Tends to be that I care less about how long a device is gone & more about
how it will behave once it reappears. For our purposes we don't even tend
to notice a few seconds of wiggle in this area, but we do notice impact
if the kernel creates the nvme device & it is degraded in some way. Even
though we might have automation to recover the device we will have lost
more time already than by the purposed delay afaik.

Some of the time a human would have hot-insert'ed a new device, but much of
the time perhaps the device will be coming back from downstream port containment
where there won't be a person to ensure the correctness of link speed/width.
In the DPC case perhaps the endpoint itself will have reset/rebooted/crashed
where you already suffer a few hundred ms of delay from EP's boot time.

I would be interested to know what kind of maximum delay we would all be
willing to tolerate & what applications might care.

On Mon, 29 Jul 2024, Maciej W. Rozycki wrote:

> After these many years it took from the inception of this change until it
> landed upstream I'm not sure anymore what my original idea was behind
> leaving the link clamped

A familiar question I have been known to ask myself. - "Why did I do this again?"
The scary/funny thing is that there is almost always a reason.

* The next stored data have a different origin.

-- ==== Sys2Proof/Machine/Pool.lean ====
section
/-!
DEFINITION. The pool of a core's decoupling queues (R281, R282) and the instructions its harts have issued (R85).
-/

namespace Sys2Proof.Machine

/-- Instructions that entries hold, one pool entry for each. -/
def entriesOf (es : List VEntry) (p : Instr → Bool) : Nat := es.foldl (fun n e => n + e.instrs.countP p) 0

/-- The entries of a hart's window that are issued: one reissued from a frame may wait for room (R85, R267). -/
def Hart.issuedWin (h : Hart) : List VEntry := h.win.filter VEntry.issued

/-- What the harts of a core hold of something, slot by slot. -/
def State.perSlot (s : State) (core : Nat) (f : Hart → Nat) : List Nat := (List.range 8).map (fun i => f (s.hartAt (core * 8 + i)))

/-- The lengths of a core's twelve queues: the hart queues by slot, then those of the matrix engine, the ladder unit, the
copy engine and the Halley ring port, whose posts go onto the ring at once. -/
def State.queueLens (s : State) (core : Nat) : List Nat :=
  let all (f : Hart → Nat) : Nat := (s.perSlot core f).sum
  s.perSlot core (fun h => entriesOf h.vq (fun _ => true))
    ++ [all (fun h => entriesOf h.issuedWin (fun i => i.unit == 4)), all (fun h => h.pend.length), all (fun h => h.xfers.length), 0]

/-- The places of the unit queues behind those of the eight harts. -/
abbrev qMatrix : Nat := 8
abbrev qLadder : Nat := 9
abbrev qCopy : Nat := 10

/-- QMIN and QCAP as the minimum and the cap of queue `i`. -/
def Core.queueMin (c : Core) (i : Nat) : Nat := if i < 8 then c.qmin.toNat % 2 ^ 12 else c.qmin.toNat / 2 ^ 16 % 2 ^ 12
def Core.queueCap (c : Core) (i : Nat) : Nat := if i < 8 then c.qcap.toNat % 2 ^ 13 else c.qcap.toNat / 2 ^ 16 % 2 ^ 13

/-- Whether queue `i` of a core receives `n` entries, one after the other (R282): below its minimum always, at or above it
while it is below its cap and the shared part has one free. -/
def State.queueHas (s : State) (core i n : Nat) : Bool :=
  let c := s.core core
  let lens := s.queueLens core
  let others := (List.range 12).filter (· != i)
  let shared := 4096 - 8 * c.queueMin 0 - 4 * c.queueMin 8 + (others.map (fun j => c.queueMin j - lens.getD j 0)).sum
  let taken := (others.map (fun j => lens.getD j 0 - c.queueMin j)).sum
  (List.range n).all (fun k =>
    let len := lens.getD i 0 + k
    len < c.queueMin i || (len < c.queueCap i && taken + (len - c.queueMin i) < shared))

/-- Vector-side instructions of a core issued and not retired (R85). -/
def State.issuedOn (s : State) (core : Nat) : Nat := (s.perSlot core (fun h => entriesOf h.issuedWin (fun _ => true))).sum

/-- Whether the moving core's window and the queue of its matrix engine receive instructions: at most 64 are issued and not
retired (R85, R282). -/
def State.receives (s : State) (ms : List Instr) : Bool :=
  s.issuedOn s.coreNo + ms.length ≤ 64 && s.queueHas s.coreNo qMatrix (ms.countP (fun i => i.unit == 4))

end Sys2Proof.Machine
end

I do think there might be some benefit to overall system stability to have some
kind of damping on link retraining rate because I have also seen device stuck
in an infinite cycle of many retrains per second, but each time we come through
the hot-insert code path kernel should let the link partners try to get to their
maximum speeds because it could in theory be a totally new EP. In the handful
I have seen there was some kind of defect with a particular device & replacement
resolved it.

- Matt
diff mbox series

Patch

Index: linux-macro/drivers/pci/pci.c
===================================================================
--- linux-macro.orig/drivers/pci/pci.c
+++ linux-macro/drivers/pci/pci.c
@@ -4912,6 +4912,8 @@  static bool pcie_wait_for_link_delay(str
 	if (active)
 		msleep(20);
 	ret = pcie_wait_for_link_status(pdev, false, active);
+	if (active && !ret)
+		ret = pcie_failed_link_retrain(pdev);
 	if (active && ret)
 		msleep(delay);
 
Index: linux-macro/drivers/pci/pci.h
===================================================================
--- linux-macro.orig/drivers/pci/pci.h
+++ linux-macro/drivers/pci/pci.h
@@ -554,6 +554,10 @@  static inline int pci_dev_specific_disab
 	return -ENOTTY;
 }
 #endif
+static inline bool pcie_failed_link_retrain(struct pci_dev *dev)
+{
+	return false;
+}
 
 /* PCI error reporting and recovery */
 pci_ers_result_t pcie_do_recovery(struct pci_dev *dev,
Index: linux-macro/drivers/pci/probe.c
===================================================================
--- linux-macro.orig/drivers/pci/probe.c
+++ linux-macro/drivers/pci/probe.c
@@ -2549,6 +2549,8 @@  void pci_device_add(struct pci_dev *dev,
 	dma_set_max_seg_size(&dev->dev, 65536);
 	dma_set_seg_boundary(&dev->dev, 0xffffffff);
 
+	pcie_failed_link_retrain(dev);
+
 	/* Fix up broken headers */
 	pci_fixup_device(pci_fixup_header, dev);